Treatment of large ABCs of the pelvis (size > 5 cm) is a challenge. The published literature is limited to case reports and case series, and therefore, little evidence to the best treatment options for this type of cases is currently available. The case presented here is peculiar in many aspects. First, it was a large endopelvic mass, which we decided to treat with six SAE sessions combined with intravenous bisphosphonates over 2 years. This unique approach resulted in significant consolidation of the lesion. Second, the extensive devascularization by SAE rendered it unnecessary to control the feeding vessels intraoperatively and therefore minimizing the risk of massive intraoperative bleeding that could result in death as reported in a case of a 25 cm × 25 cm × 20 cm tumor. Third, most cases of large ABCs undergo marginal or wide excision instead of curettage. However, the advantage of retaining the bony shell is that a near anatomical construct is preserved and extensive reconstructive procedures can be avoided in young patients.

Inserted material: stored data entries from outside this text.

/-! ### Counting with saturation -/

@[simp] theorem State.addSat_now (s : State) (p : Page) (f : Fld) (n : Nat) : (s.addSat p f n).now = s.now := rfl
@[simp] theorem State.addSat_resetCycle (s : State) (p : Page) (f : Fld) (n : Nat) : (s.addSat p f n).resetCycle = s.resetCycle := rfl
@[simp] theorem State.addSat_lv (s : State) (p : Page) (f : Fld) (n : Nat) : (s.addSat p f n).lv = s.lv := rfl
@[simp] theorem State.addSat_arms (s : State) (p : Page) (f : Fld) (n : Nat) : (s.addSat p f n).arms = s.arms := rfl
@[simp] theorem State.addSat_groups (s : State) (p : Page) (f : Fld) (n : Nat) : (s.addSat p f n).groups = s.groups := rfl
@[simp] theorem State.addSat_freed (s : State) (p : Page) (f : Fld) (n : Nat) : (s.addSat p f n).freed = s.freed := rfl
@[simp] theorem State.addSat_freedAt (s : State) (p : Page) (f : Fld) (n : Nat) : (s.addSat p f n).freedAt = s.freedAt := rfl
@[simp] theorem State.addSat_undo (s : State) (p : Page) (f : Fld) (n : Nat) : (s.addSat p f n).undo = s.undo := rfl
@[simp] theorem State.addSat_undoAt (s : State) (p : Page) (f : Fld) (n : Nat) : (s.addSat p f n).undoAt = s.undoAt := rfl
@[simp] theorem State.addSat_busy (s : State) (p : Page) (f : Fld) (n : Nat) : (s.addSat p f n).busy = s.busy := rfl
@[simp] theorem State.addSat_pools (s : State) (p : Page) (f : Fld) (n : Nat) : (s.addSat p f n).pools = s.pools := rfl
@[simp] theorem State.addSat_fatal (s : State) (p : Page) (f : Fld) (n : Nat) : (s.addSat p f n).fatal = s.fatal := rfl
@[simp] theorem State.addSat_fatalSrc (s : State) (p : Page) (f : Fld) (n : Nat) : (s.addSat p f n).fatalSrc = s.fatalSrc := rfl
@[simp] theorem State.addSat_normal (s : State) (p : Page) (f : Fld) (n : Nat) : (s.addSat p f n).normal = s.normal := rfl
@[simp] theorem State.addSat_committed (s : State) (p : Page) (f : Fld) (n : Nat) : (s.addSat p f n).committed = s.committed := rfl
@[simp] theorem State.addSat_evr (s : State) (p : Page) (f : Fld) (n : Nat) : (s.addSat p f n).evr = s.evr := rfl
@[simp] theorem State.addSat_bbx (s : State) (p : Page) (f : Fld) (n : Nat) : (s.addSat p f n).bbx = s.bbx := rfl
@[simp] theorem State.addSat_insvc (s : State) (p : Page) (f : Fld) (n : Nat) : (s.addSat p f n).insvc = s.insvc := rfl
@[simp] theorem State.addSat_lanes (s : State) (p : Page) (f : Fld) (n : Nat) : (s.addSat p f n).lanes = s.lanes := rfl
@[simp] theorem State.addSat_xbp (s : State) (p : Page) (f : Fld) (n : Nat) : (s.addSat p f n).xbp = s.xbp := rfl
@[simp] theorem State.addSat_brace (s : State) (p : Page) (f : Fld) (n : Nat) : (s.addSat p f n).brace = s.brace := rfl
@[simp] theorem State.addSat_xwp (s : State) (p : Page) (f : Fld) (n : Nat) : (s.addSat p f n).xwp = s.xwp := rfl
@[simp] theorem State.addSat_eth (s : State) (p : Page) (f : Fld) (n : Nat) : (s.addSat p f n).eth = s.eth := rfl
@[simp] theorem State.addSat_saGen (s : State) (p : Page) (f : Fld) (n : Nat) : (s.addSat p f n).saGen = s.saGen := rfl
@[simp] theorem State.addSat_rxPn (s : State) (p : Page) (f : Fld) (n : Nat) : (s.addSat p f n).rxPn = s.rxPn := rfl
@[simp] theorem State.addSat_saWritten (s : State) (p : Page) (f : Fld) (n : Nat) : (s.addSat p f n).saWritten = s.saWritten := rfl
@[simp] theorem State.addSat_rxs (s : State) (p : Page) (f : Fld) (n : Nat) : (s.addSat p f n).rxs = s.rxs := rfl
@[simp] theorem State.addSat_txs (s : State) (p : Page) (f : Fld) (n : Nat) : (s.addSat p f n).txs = s.txs := rfl
@[simp] theorem State.addSat_clk (s : State) (p : Page) (f : Fld) (n : Nat) : (s.addSat p f n).clk = s.clk := rfl
@[simp] theorem State.addSat_cands (s : State) (p : Page) (f : Fld) (n : Nat) : (s.addSat p f n).cands = s.cands := rfl
@[simp] theorem State.addSat_dplls (s : State) (p : Page) (f : Fld) (n : Nat) : (s.addSat p f n).dplls = s.dplls := rfl
@[simp] theorem State.addSat_vtgs (s : State) (p : Page) (f : Fld) (n : Nat) : (s.addSat p f n).vtgs = s.vtgs := rfl
@[simp] theorem State.addSat_refo (s : State) (p : Page) (f : Fld) (n : Nat) : (s.addSat p f n).refo = s.refo := rfl
@[simp] theorem State.addSat_refoAt (s : State) (p : Page) (f : Fld) (n : Nat) : (s.addSat p f n).refoAt = s.refoAt := rfl
@[simp] theorem State.addSat_aud (s : State) (p : Page) (f : Fld) (n : Nat) : (s.addSat p f n).aud = s.aud := rfl
@[simp] theorem State.addSat_audRx (s : State) (p : Page) (f : Fld) (n : Nat) : (s.addSat p f n).audRx = s.audRx := rfl
@[simp] theorem State.addSat_audTx (s : State) (p : Page) (f : Fld) (n : Nat) : (s.addSat p f n).audTx = s.audTx := rfl
@[simp] theorem State.addSat_tdm (s : State) (p : Page) (f : Fld) (n : Nat) : (s.addSat p f n).tdm = s.tdm := rfl
@[simp] theorem State.addSat_gddr (s : State) (p : Page) (f : Fld) (n : Nat) : (s.addSat p f n).gddr = s.gddr := rfl
@[simp] theorem State.addSat_engs (s : State) (p : Page) (f : Fld) (n : Nat) : (s.addSat p f n).engs = s.engs := rfl
@[simp] theorem State.addSat_ringLost (s : State) (p : Page) (f : Fld) (n : Nat) : (s.addSat p f n).ringLost = s.ringLost := rfl
@[simp] theorem State.addSat_retrainAt (s : State) (p : Page) (f : Fld) (n : Nat) : (s.addSat p f n).retrainAt = s.retrainAt := rfl
@[simp] theorem State.addSat_bus (s : State) (p : Page) (f : Fld) (n : Nat) : (s.addSat p f n).bus = s.bus := rfl
@[simp] theorem State.addSat_spi (s : State) (p : Page) (f : Fld) (n : Nat) : (s.addSat p f n).spi = s.spi := rfl
@[simp] theorem State.addSat_mbx (s : State) (p : Page) (f : Fld) (n : Nat) : (s.addSat p f n).mbx = s.mbx := rfl
@[simp] theorem State.addSat_mbxAt (s : State) (p : Page) (f : Fld) (n : Nat) : (s.addSat p f n).mbxAt = s.mbxAt := rfl
@[simp] theorem State.addSat_pcieReady (s : State) (p : Page) (f : Fld) (n : Nat) : (s.addSat p f n).pcieReady = s.pcieReady := rfl
@[simp] theorem State.addSat_msixMask (s : State) (p : Page) (f : Fld) (n : Nat) : (s.addSat p f n).msixMask = s.msixMask := rfl
@[simp] theorem State.addSat_otp (s : State) (p : Page) (f : Fld) (n : Nat) : (s.addSat p f n).otp = s.otp := rfl
@[simp] theorem State.addSat_vbat (s : State) (p : Page) (f : Fld) (n : Nat) : (s.addSat p f n).vbat = s.vbat := rfl
@[simp] theorem State.addSat_keys (s : State) (p : Page) (f : Fld) (n : Nat) : (s.addSat p f n).keys = s.keys := rfl
@[simp] theorem State.addSat_identity (s : State) (p : Page) (f : Fld) (n : Nat) : (s.addSat p f n).identity = s.identity := rfl
@[simp] theorem State.addSat_powered (s : State) (p : Page) (f : Fld) (n : Nat) : (s.addSat p f n).powered = s.powered := rfl
@[simp] theorem State.addSat_flash (s : State) (p : Page) (f : Fld) (n : Nat) : (s.addSat p f n).flash = s.flash := rfl
@[simp] theorem State.addSat_boot (s : State) (p : Page) (f : Fld) (n : Nat) : (s.addSat p f n).boot = s.boot := rfl
@[simp] theorem State.addSat_upd (s : State) (p : Page) (f : Fld) (n : Nat) : (s.addSat p f n).upd = s.upd := rfl
@[simp] theorem State.addSat_bbxRun (s : State) (p : Page) (f : Fld) (n : Nat) : (s.addSat p f n).bbxRun = s.bbxRun := rfl
@[simp] theorem State.addSat_free (s : State) (p : Page) (f : Fld) (n : Nat) : (s.addSat p f n).free = s.free := rfl
@[simp] theorem State.addSat_out (s : State) (p : Page) (f : Fld) (n : Nat) : (s.addSat p f n).out = s.out := rfl
@[simp] theorem State.addSat_pending (s : State) (p : Page) (f : Fld) (n : Nat) : (s.addSat p f n).pending = s.pending := rfl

Rossi et al. described a case similar to ours in a 13-year-old boy who underwent SAE four times in 5 months but without bony consolidation. The tumor was treated with extended curettage, and the void was filled with Plexur M™, a moldable bone graft substitute. However, additional measures during the surgery had to be taken to control the bleeding. Similar to our case, the patient had a near-normal range of motion, no recurrence, and restored walking after 2 years of follow-up.
Ozdemir et al. reported a tumor of 30 cm × 30 cm × 20 cm at the second sacral vertebral level in a 14-year-old. They achieved marginal excision with a combined anteroposterior approach after ligation of the internal iliac arteries. Although they had no clinical nor radiological recurrence and no dysfunction of bowel and bladder at 84 months of follow-up, they used 14 pints of blood transfusion and postoperative radiotherapy which added significant morbidity to the patient. The experience narrated by Wathiong et al. in managing an 11-cm iliopubic ABC with a single session of SAE followed by curettage and bone grafting without major blood loss (800 ml) is an example of a similar successful treatment strategy. However, our treatment method remains unique as we found no mention of the use of intravenous bisphosphonate for large pelvic ABCs, which we believe played a pivotal role in consolidating the lesion.
Biphosphonates are known to inhibit osteoclastic bone resorption (osteoclastogenesis) as well as have antitumor and antiangiogenesis effects. It results in an inhibition of protein prenylation and RAS signaling in osteoclasts leading to a decrease in bone resorption. Cornelis et al. in their series of eight patients with symptomatic unresectable benign bone lesions, such as an ABC, Langerhans cell histiocytosis, osteoblastoma, and a giant cell tumor, used bisphosphonate as an alternative treatment. They concluded to have achieved ossification without adverse effects as an alternative to surgical treatment in difficult anatomical locations of the spine and pelvis. In our case, the patient received seven bisphosphonate sessions over a period of 2 years and significant radiological consolidation was achieved.
Our treatment approach for this rare case resulted in restored function, good quality of life, and patient satisfaction. However, her MSTS, TESS, and short-form (SF)-36 scores were lower than those reported by Novais et al. in 13 children with pelvic ABCs who had a mean age of 12.9 years (range: 4.1–17.5 years) and a minimum follow-up of 5 years. They reported a mean TESS of 95, MSTS was 93%, and SF-36 was 87% of the total points. The difference with our results might b e explained by the patients’ younger age, who presumably had an earlier diagnosis and a longer follow-up.
Our case report has the limitation that no validated outcome assessment of the patient was made preoperatively or during the early postoperative phase, so the exact amount of functional improvement could not be measured in a reliable way. A long-term follow-up of the patient will further validate the outcomes of the management plan devised for her.
Large pelvic ABCs with an endopelvic mass can be treated with scleroembolic procedures before undertaking major surgery. Since ABC is a benign tumor, all available minimally invasive resources should be exhausted before proceeding to surgery. Curettage, along with filling of bony voids with a synthetic substance and intravenous bisphosphonates, appears to be a good option for these cases.
We acknowledge the contribution by society for the welfare of orthopedically disabled, “SWOD” in the financial assistance of the patient for her six sessions of SAE.
We are deeply indebted to the valuable contribution of Professor James O Johnston from the University of California. The serial E-mail consultations with him during this patient’s treatment helped shape a successful management.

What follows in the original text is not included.